Branding an innocent man, someone's husband and father, a pervert for using the men's room.

Yet even after both local police and the local district attorney investigated the case and discovered that nothing even remotely criminal had occurred, Cardinal O'Malley still would not reverse his impetuous decision. The lives of four innocent people (the trio plus the custodian) would remain tarnished.


This is their idea of applying mercy and justice.

Disgusting. Just. Simply. Disgusting.

It is hard to articulate how upsetting this is to the righteous, just and merciful Catholics. Our hearts break for the custodian, Fr. Szhal, the teacher and others who are victims of hysterical and cruel nutters.

I've never understood why men line urinals up along a wall and go tinkles in front of each other. A custom left over from the Roman empire? Custodians and school administrators are not accountable for the custom, which is practiced in every public building in America.

It was clear nothing inappropriate, perverted or sexual happened.

If you work in a Catholic school in the Archdiocese of Boston, you better get yourself some diapers.

7 comments:

Left-footer said...

Brilliant!

StevenD-Jasper said...

i wonder if omalley believes in God.

Anonymous said...

The inmates are running the asylum.

TTC said...

Good is bad and bad is good. Evil is virtue and virtue is evil. Lies are evangelized and truth is silenced. Merciful people slander people who use the potty as perverts. People who care about families and the poor and justice, do this to other human beings.

Anonymous said...

Urinals save space and are more efficient than having only toilets. Also, men as boys were forcibly conditioned to expect less privacy in this regard as a means of preparation for military service, when they would have none. I can recall gang-toilets (no dividers) in scout camps in the 1960s and 1970s: the explanation given was, this is to get you ready for when you do military service.

TTC said...

Interesting history - thanks for it.

Whoever the mother was that made a phone call when her son saw a man at a urinal when he walked into the bathroom should be driven to the border of Mexico while we all wave bye bye.

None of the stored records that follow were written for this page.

-- ==== Sys2Proof/Syntax.lean ====
section
/-! DEFINITION. The commands of the block: one constructor per row of the opcode table. Halyard commands carry the header as
received and the payload; every other row carries the facts of its event: the mast `m`, and what arrives, is measured or is
decided there. -/
namespace Sys2Proof
open Sys2Proof.Machine
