-- ==== Sys2Proof/Machine/Ops.lean ====
section
/-! DEFINITION. The named operations every family shares: roles and rates, free values, counters and gauges, the
release of replies and events (R152, R158, R159, R162 to R164), and the checks and stages of a command (R9, R139,
R153, R157, R180). -/
namespace Sys2Proof.Machine

/-! ### Masts and rates -/

/-- What one mast holds for Tandem. -/
def State.mt (s : State) (m : Mast) : MastTandem := s.tan.m.get m

/-- The tandem state of a mast (R45). -/
def State.tst (s : State) (m : Mast) : TandemSt := (s.mt m).st

/-- Replace what one mast holds for Tandem. -/
def State.setMt (s : State) (m : Mast) (t : MastTandem) : State :=
  { s with tan := { s.tan with m := s.tan.m.set m t } }

/-- The mast that is CAPTAIN. In the overlap of a switch-over both are, and the one that has not raised TL_YIELD
counts (R46, R79). -/
def State.captain (s : State) : Option Mast :=
  if s.tst .a = .captain && !(s.tst .b = .captain && (s.mt .a).lines.yield0) then some .a
  else if s.tst .b = .captain then some .b else none

/-- The package condition is Tandem (R45). -/
def State.inTandem (s : State) : Bool :=
  (s.tst .a = .captain && s.tst .b = .stoker) || (s.tst .b = .captain && s.tst .a = .stoker)

/-- A mast runs: CAPTAIN or STOKER. -/
def State.serves (s : State) (m : Mast) : Bool := s.tst m = .captain || s.tst m = .stoker

/-- The mast is CAPTAIN. -/
def State.isCaptain (s : State) (m : Mast) : Bool := decide (s.tst m = .captain)

/-- The mast computes the datapath or is being brought to it: CAPTAIN, STOKER or JOINING. -/
def State.live (s : State) (m : Mast) : Bool := s.serves m || decide (s.tst m = .joining)

/-- The package is a Reserve in track: commands, assignments and estimates are the Primary's (R91). -/
def State.tracks (s : State) : Bool :=
  s.tan.pairing.paired && s.tan.pairing.role == 2 && s.tan.pairing.tracking == 1 && (s.lan.a.shroudUp || s.lan.b.shroudUp)

/-- A joining mast whose step J has come: it computes the rig (R71). -/
def State.joined (s : State) (m : Mast) : Bool :=
  s.tst m == .joining && s.tan.join.elim false (fun j => j.mast == m && j.joined)

/-- A mast takes the Captain's commits: the Stoker, and a joining mast once J is named (R62, R71). -/
def State.follows (s : State) (m : Mast) : Bool :=
  s.tst m == .stoker || (s.tst m == .joining && s.tan.join.elim false (fun j => j.mast == m && j.joinStep.isSome))

/-- The masts share what they receive over the Stay link (R49, R55, R87). Besides Tandem this holds while a mast joins: its copy is
to continue with equal inputs (R70; DEDUCED, log entry 97). -/
def State.sharing (s : State) : Bool := s.tan.stay.up && s.live .a && s.live .b

/-- The mast assigns captures, estimates and alarm changes: the Captain, but in a Reserve in track (R55, R56, R59, R91). -/
def State.assigns (s : State) (m : Mast) : Bool := s.tst m = .captain && !s.tracks

/-- The Captain, or Mast A where there is none: the mast that answers for the package (log entry 6). -/
def State.lead (s : State) : Mast := s.captain.getD .a

/-- The length of a step in thirds of a nanosecond: 96 kHz, or 48 kHz by sealed profile (R13, R39). -/
def State.stepTime (s : State) : Nat :=
  match s.sec.profile with
  | some p => if p.global.internalRate = 1 then 62500 else 31250
  | none => 31250

/-- Steps per second: the internal rate R (R13). -/
def State.rate (s : State) : Nat := if s.stepTime = 62500 then 48000 else 96000

/-- Steps in a time of `ms` milliseconds. -/
def State.msSteps (s : State) (ms : Nat) : Nat := ms * s.rate / 1000

/-- The package belongs to a paired system: its profile gives it a package role (R57, R89, R90). -/
def State.pairedSystem (s : State) : Bool := s.tan.pairing.role != 0

/-- The capture fence F: 2, or the Shroud fence in a paired system (R57, R90). -/
def State.fence (s : State) : Nat := if s.pairedSystem then s.tan.pairing.fence else 2

/-! ### Free values -/

/-- Draw one free value (log entry 1). -/
def State.draw (s : State) : Nat × State := (Config.freeNat s.freeCount, { s with freeCount := s.freeCount + 1 })

/-- Draw `n` free bytes. -/
def State.drawBytes : Nat → State → List Byte × State
  | 0, s => ([], s)
  | n + 1, s =>
    let r := State.drawBytes n { s with freeCount := s.freeCount + 1 }
    (BitVec.ofNat 8 (Config.freeNat s.freeCount) :: r.1, r.2)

Seriously. Our men can't use the toilets now without the nutters calling the police and the bishops branding them as perverts to appease the hysterical.

breathnach said...

The custodian should declare himself/herself/itself a transgender. Then a lawsuit and PR campaign could be ginned up declaring that the imposition of gendered bathrooms by the reactionary Archdiocese caused the custodian incredible emotional distress. His distress was aggravated by the imposition of a male gender identity by forcing the custodian to relieve himself in the 21st century equivalent of the auto da fe: the urinal. Cardinal Sean would quickly call for emergency consultation with the congregation of Saint Cecilia's parish and a seven figure settlement and a welcome back LGBT Mass in the school hall at Immaculate Conception in Revere would quickly follow. The confused boy and his confused parent would join in to celebrate their new found transgendered mentor.